OSError Invalid argument when extracting with Python zipfile on Linux

Question

I want to extract a file within a .zip archive to another directory. First I create a ZipFile object

  zfile = '/home/.../filename.zip'
  archive = zipfile.ZipFile(zfile, 'r')

The triple dot ... is me just hiding the full path, not there in the real path.

Then I extract a particular member from the archive to another directory

  print(archive.namelist()[0])    
  # returns sub\\xxx.data where the two back slashes is not a typo!
  path = '/home/.../datadir'
  archive.extract(member='sub\\xxx.data', path=path)

Then I get a system error

  OSError: [Errno 22] Invalid argument: '/home/.../datadir/sub\\xxx.data'

If I manually change the two back slashes \\ to one forward slash / then I get a different error

  archive.extract(member='sub/xxx.data', path=path)

  KeyError: "There is no item named 'sub/xxx.data' in the archive"

So the Linux system is not recognizing the path with two back slashes as a valid Linux path, and the path cannot be changed manually because then the file within the .zip archive is not recognized at all.

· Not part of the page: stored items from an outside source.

theorem Reaches.appends {i : Instr} {s t : State} (h : Reaches i s t) : Appends s t := by
  induction h with
  | refl => exact .refl s
  | tail _ hstep ih =>
    obtain ⟨u, hu, rfl⟩ := hstep
    exact ih.trans (hu.appends _)

theorem State.spend_appends (s : State) (n : Nat) : Appends s (s.spend n) := ⟨rfl, List.prefix_rfl, List.prefix_rfl⟩

theorem exec_appends {i : Instr} {s t : State} (h : exec i s = .next t) : Appends s t := by
  obtain ⟨u, taken, hu, rfl⟩ := exec_reaches h
  exact hu.appends.trans (u.spend_appends _)

theorem State.nmiTaken_appends (s : State) : Appends s s.nmiTaken := by
  simp [Appends, State.nmiTaken]

theorem State.intTaken_appends (s : State) (a : Word) (price : Nat) : Appends s (s.intTaken a price) := by
  simp [Appends, State.intTaken, State.intEntered]

theorem State.intInvalid_appends (s : State) : Appends s s.intInvalid :=
  ⟨rfl, List.prefix_rfl, List.prefix_append _ _⟩

theorem State.intAccept_appends (s : State) : Appends s s.intAccept := by
  unfold State.intAccept
  split
  · exact s.intTaken_appends _ _
  · exact s.intTaken_appends _ _
  · exact s.intTaken_appends _ _
  · exact s.intInvalid_appends

theorem State.checked_appends (s : State) (wasHalted : Bool) : Appends s (s.checked wasHalted) := by
  unfold State.checked
  split
  · exact .refl s
  split
  · exact s.nmiTaken_appends
  split
  · exact s.intAccept_appends
  split
  · exact s.spend_appends _
  · exact .refl s

theorem step_appends {s t : State} (h : step s = .next t) : Appends s t := by
  obtain ⟨-, n, rfl⟩ | ⟨-, m, n, u, hu, rfl⟩ := step_next h
  · exact (s.unblocked.drawn n).checked_appends true
  · have hexec := exec_appends hu
    have hcheck := (u.drawn n).checked_appends false
    exact hexec.trans hcheck

/-! ### Memory after a store -/

theorem State.peek_poke (s : State) (a b : Word) (v : Byte) : (s.poke a v).peek b = if b = a then v else s.peek b := by
  split
  · next h => rw [h, State.peek_poke_same]
  · next h => exact s.peek_poke_other a b v h

theorem State.holdsWord_pokeWord (s : State) (a v : Word) : holdsWord (s.pokeWord a v) a v := by
  have hlo : (s.pokeWord a v).peek a = loByte v := by
    rw [State.pokeWord, State.peek_poke_other _ _ _ _ (word_add_one_ne a).symm, State.peek_poke_same]
  exact ⟨hlo, State.peek_poke_same _ _ _⟩

/-! ### Loading -/

theorem word_add_ofNat_succ (a : Word) (k : Nat) : a + BitVec.ofNat 16 (k + 1) = a + 1 + BitVec.ofNat 16 k := by
  bv_omega

/-- Fewer than 65,535 addresses after the next one do not come round to the first. -/
theorem word_ne_add_one_add_ofNat (a : Word) {k : Nat} (hk : k < 65535) : a ≠ a + 1 + BitVec.ofNat 16 k := by
  bv_omega

theorem isLoaded_nil (s : State) (a : Word) : isLoaded s s [] a := ⟨nofun, fun _ _ => rfl, rfl⟩

/-- A load after the first byte is a load of all bytes, as long as it does not come round to the first. -/
theorem isLoaded_cons {s t : State} {v : Byte} {vs : List Byte} {a : Word} (hlen : vs.length < 65536)
    (h : isLoaded (s.poke a v) t vs (a + 1)) : isLoaded s t (v :: vs) a := by
  obtain ⟨hin, hout, hframe⟩ := h
  refine ⟨fun k hk => ?_, fun b hb => ?_, ?_⟩
  · cases k with
    | zero =>
      have hfirst : t.peek a = (s.poke a v).peek a := hout a fun k hk => word_ne_add_one_add_ofNat a (by omega)
      simpa using hfirst
    | succ k =>
      rw [word_add_ofNat_succ]
      exact hin k (Nat.lt_of_succ_lt_succ hk)
  · have hne : b ≠ a := by simpa using hb 0 (Nat.zero_lt_succ _)
    rw [hout b fun k hk => word_add_ofNat_succ a k ▸ hb (k + 1) (Nat.succ_lt_succ hk), s.peek_poke_other a b v hne]
  · exact congrArg (fun u : State => { u with mem := s.mem }) hframe

theorem State.loadProgram_isLoaded (vs : List Byte) :
    ∀ (s : State) (a : Word), vs.length ≤ 65536 → isLoaded s (s.loadProgram vs a) vs a := by
  induction vs with
  | nil => exact fun s a _ => isLoaded_nil s a
  | cons v vs ih => exact fun s a hlen => isLoaded_cons hlen (ih (s.poke a v) (a + 1) (Nat.le_of_succ_le hlen))

/-! ### The statements -/

/-- Settles O13: `step_cases` for the step, and an access is decided by one condition before it reads or writes. -/
theorem stepStopsOnlyByMemFault : Obligations.StepStopsOnlyByMemFault := by
  refine ⟨fun s => (step_cases s).symm, fun s a v read wrote => ⟨?_, ?_⟩⟩
  · rw [readByte, access_eq]
    split <;> rfl
  · rw [writeByte, access_eq]
    split <;> rfl

/-- Settles O16: updates, acceptances and the cost keep the parameters and only append to the traces, and a step is made of these. -/
theorem tracesOnlyGrow : Obligations.TracesOnlyGrow := by
  intro s t h
  obtain ⟨hp, ⟨l, hio⟩, ⟨l', hdiag⟩⟩ := step_appends h
  exact ⟨hp, ⟨l, hio.symm⟩, ⟨l', hdiag.symm⟩⟩

/-- Settles O21, from the laws of one byte and of one word. -/
theorem readAfterWrite : Obligations.ReadAfterWrite := by
  refine ⟨State.peek_poke, fun s a v h => ?_⟩
  refine ⟨fun _ => readByte_ok h, fun _ => readWord_ok h, fun _ _ => writeByte_ok h, fun k => ?_, s.pokeWord a v, writeWord_ok h,
    s.holdsWord_pokeWord a v, fun b hb => ?_⟩
  · rw [writeWord_ok h, writeWord_ok h, readWord_ok (s := s.pokeWord a v) h, State.peekWord_pokeWord]
  · obtain ⟨h0, h1⟩ : b ≠ a ∧ b ≠ a + 1 := by simpa [wordBytes] using hb
    exact s.peek_pokeWord_other a v b h0 h1

/-- Settles O59: a load is right by induction on its bytes; the rest is what the actions are. -/
theorem hostActions : Obligations.HostActions := fun s =>
  ⟨⟨hostReset_hasResetValues s, rfl, rfl, rfl⟩, fun _ vs => State.loadProgram_isLoaded vs s, fun _ => ⟨rfl, rfl⟩⟩

/-- Settles O60: the load's law needs no `MEM_FAULT = false`, and a host's write is the load of one byte. -/
theorem hostChoices : Obligations.HostChoices := fun s =>
  ⟨rfl, fun vs => State.loadProgram_isLoaded vs s, fun a v => State.loadProgram_isLoaded [v] s a (Nat.le_add_left 1 65535)⟩

end Sys2Proof.Machine
end

section
/-! PROOFS. The laws of the instructions' bytes, for every instruction at once. -/

namespace Sys2Proof.Laws.EncodedBytes

/-- Every instruction has the bytes and the opcode fetches of its form. -/
theorem statement (i : Instr) : Statement i :=
  i.casesOn ldRrNn incRr decRr incR decR ldRN ldMemHlN addHlRr djnzE jrE jrCcE ldMemNnHl ldHlMemNn ldMemNnA ldAMemNn ldRR
    ldRMemHl ldMemHlR addAR addAN adcAR adcAN subR subN sbcAR sbcAN andR andN xorR xorN orR orN cpR cpN retCc popQq jpCcNn jpNn
    callCcNn pushQq rstP callNn outMemNA inAMemN rlcR rrcR rlR rrR slaR sraR sllR srlR bitBR bitBMemHl resBR resBMemHl setBR
    setBMemHl inRMemC outMemCR sbcHlRr adcHlRr ldMemNnRr ldRrMemNn negDup retnDup im0Dup unmappedEd addIiBc addIiDe addIiIi
    addIiSp ldIiNn ldMemNnIi incIi ldIiMemNn decIi incIih decIih ldIihN incIil decIil ldIilN incMemIid decMemIid ldMemIidN
    ldBIih ldBIil ldBMemIid ldCIih ldCIil ldCMemIid ldDIih ldDIil ldDMemIid ldEIih ldEIil ldEMemIid ldIihB ldIihC ldIihD ldIihE
    ldIihIih ldIihIil ldHMemIid ldIihA ldIilB ldIilC ldIilD ldIilE ldIilIih ldIilIil ldLMemIid ldIilA ldMemIidB ldMemIidC
    ldMemIidD ldMemIidE ldMemIidH ldMemIidL ldMemIidA ldAIih ldAIil ldAMemIid addAIih addAIil addAMemIid adcAIih adcAIil
    adcAMemIid subIih subIil subMemIid sbcAIih sbcAIil sbcAMemIid andIih andIil andMemIid xorIih xorIil xorMemIid orIih orIil
    orMemIid cpIih cpIil cpMemIid popIi exMemSpIi pushIi jpIi ldSpIi lonePrefix rlcMemIid rlcMemIidR rrcMemIid rrcMemIidR
    rlMemIid rlMemIidR rrMemIid rrMemIidR slaMemIid slaMemIidR sraMemIid sraMemIidR sllMemIid sllMemIidR srlMemIid srlMemIidR
    bitBMemIid resBMemIid resBMemIidR setBMemIid setBMemIidR nop ldMemBcA ldMemDeA incMemHl decMemHl rlca rrca rla rra exAfAf
    ldAMemBc ldAMemDe daa cpl scf ccf halt addAMemHl adcAMemHl subMemHl sbcAMemHl andMemHl xorMemHl orMemHl cpMemHl popAf ret
    exx exMemSpHl jpHl exDeHl di ldSpHl ei rlcMemHl rrcMemHl rlMemHl rrMemHl slaMemHl sraMemHl sllMemHl srlMemHl inMemC outMemC0
    neg retn reti im0 im1 im1Dup im2 im2Dup ldIA ldRegRA ldAI ldARegR rrd rld ldi ldd ldir lddr cpi cpd cpir cpdr ini ind inir
    indr outi outd otir otdr

end Sys2Proof.Laws.EncodedBytes
end

section
/-! PROOFS. The decoder read table by table: what it reads is well formed, and the bytes begin with that instruction's own. -/

namespace Sys2Proof.Machine

/-! ### Opcode bytes by their fields -/

@[simp] theorem fieldX_opByte (x : BitVec 2) (y z : BitVec 3) : fieldX (opByte x y z) = x := by
  revert x y z; decide

@[simp] theorem fieldY_opByte (x : BitVec 2) (y z : BitVec 3) : fieldY (opByte x y z) = y := by
  revert x y z; decide

@[simp] theorem fieldZ_opByte (x : BitVec 2) (y z : BitVec 3) : fieldZ (opByte x y z) = z := by
  revert x y z; decide

theorem opByte_fields (op : Byte) : opByte (fieldX op) (fieldY op) (fieldZ op) = op := by
  revert op; decide

/-- A byte lies in one of the four quadrants (30_encoding.md R102 to R104). -/
theorem quadrant_cases {P : Byte → Prop} (x0 : ∀ y z, P (opByte 0 y z)) (x1 : ∀ y z, P (opByte 1 y z))
    (x2 : ∀ y z, P (opByte 2 y z)) (x3 : ∀ y z, P (opByte 3 y z)) (op : Byte) : P op := by
  have hx : fieldX op = 0 ∨ fieldX op = 1 ∨ fieldX op = 2 ∨ fieldX op = 3 := by
    generalize fieldX op = x
    revert x; decide
  rw [← opByte_fields op]
  obtain hx | hx | hx | hx := hx <;> rw [hx]
  · exact x0 _ _
  · exact x1 _ _
  · exact x2 _ _
  · exact x3 _ _

/-- The eight values of a field y or z. -/
theorem field_cases {P : BitVec 3 → Prop} (f0 : P 0) (f1 : P 1) (f2 : P 2) (f3 : P 3) (f4 : P 4) (f5 : P 5) (f6 : P 6) (f7 : P 7)
    (y : BitVec 3) : P y := by
  have h : y = 0 ∨ y = 1 ∨ y = 2 ∨ y = 3 ∨ y = 4 ∨ y = 5 ∨ y = 6 ∨ y = 7 := by
    revert y; decide
  obtain rfl | rfl | rfl | rfl | rfl | rfl | rfl | rfl := h <;> assumption

/-- Two bytes are the two halves of a word, so that a form with an immediate word can be checked on the word itself. -/
theorem exists_word (lo hi : Byte) : ∃ nn : Word, lo = loByte nn ∧ hi = hiByte nn :=
  ⟨joinBytes hi lo, (loByte_joinBytes hi lo).symm, (hiByte_joinBytes hi lo).symm⟩

/-! ### What a table reads -/

/-- `i` is well formed and the bytes begin with its encoding. -/
def Reads (i : Instr) (bs : List Byte) : Prop := i.wf = true ∧ encode i <+: bs

theorem Reads.of_encode {i : Instr} {bs : List Byte} (h : i.wf = true ∧ encode i = bs) (tl : List Byte) : Reads i (bs ++ tl) := by
  obtain ⟨hwf, rfl⟩ := h
  exact ⟨hwf, List.prefix_append _ _⟩

/-! A table that takes no operand from the bytes after it is checked at every opcode byte at once.  In the others the fields y and z pick
the form, and the form is computed with its operands left unknown. -/

theorem decodeCb_reads : ∀ op : Byte, (decodeCb op).wf = true ∧ encode (decodeCb op) = [0xCB, op] := by decide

I get the same issue when using 7-Zip

Unfortunately I do not have any information or control regarding the method used to create the .zip file in the first place.

Answer 1

The answer by mechanical_meat and Russel Burdt is the correct approach, but in my case os.path.altsep= '\\' was the solution.

Answer 2

Error 22 may also apply for a corrupt original zip file. Assure that your "filename.zip" file is a valid zip file.

Answer 3

Linux recognises only '/' as a path separator, but you can set os.altsep = '\\' which should work.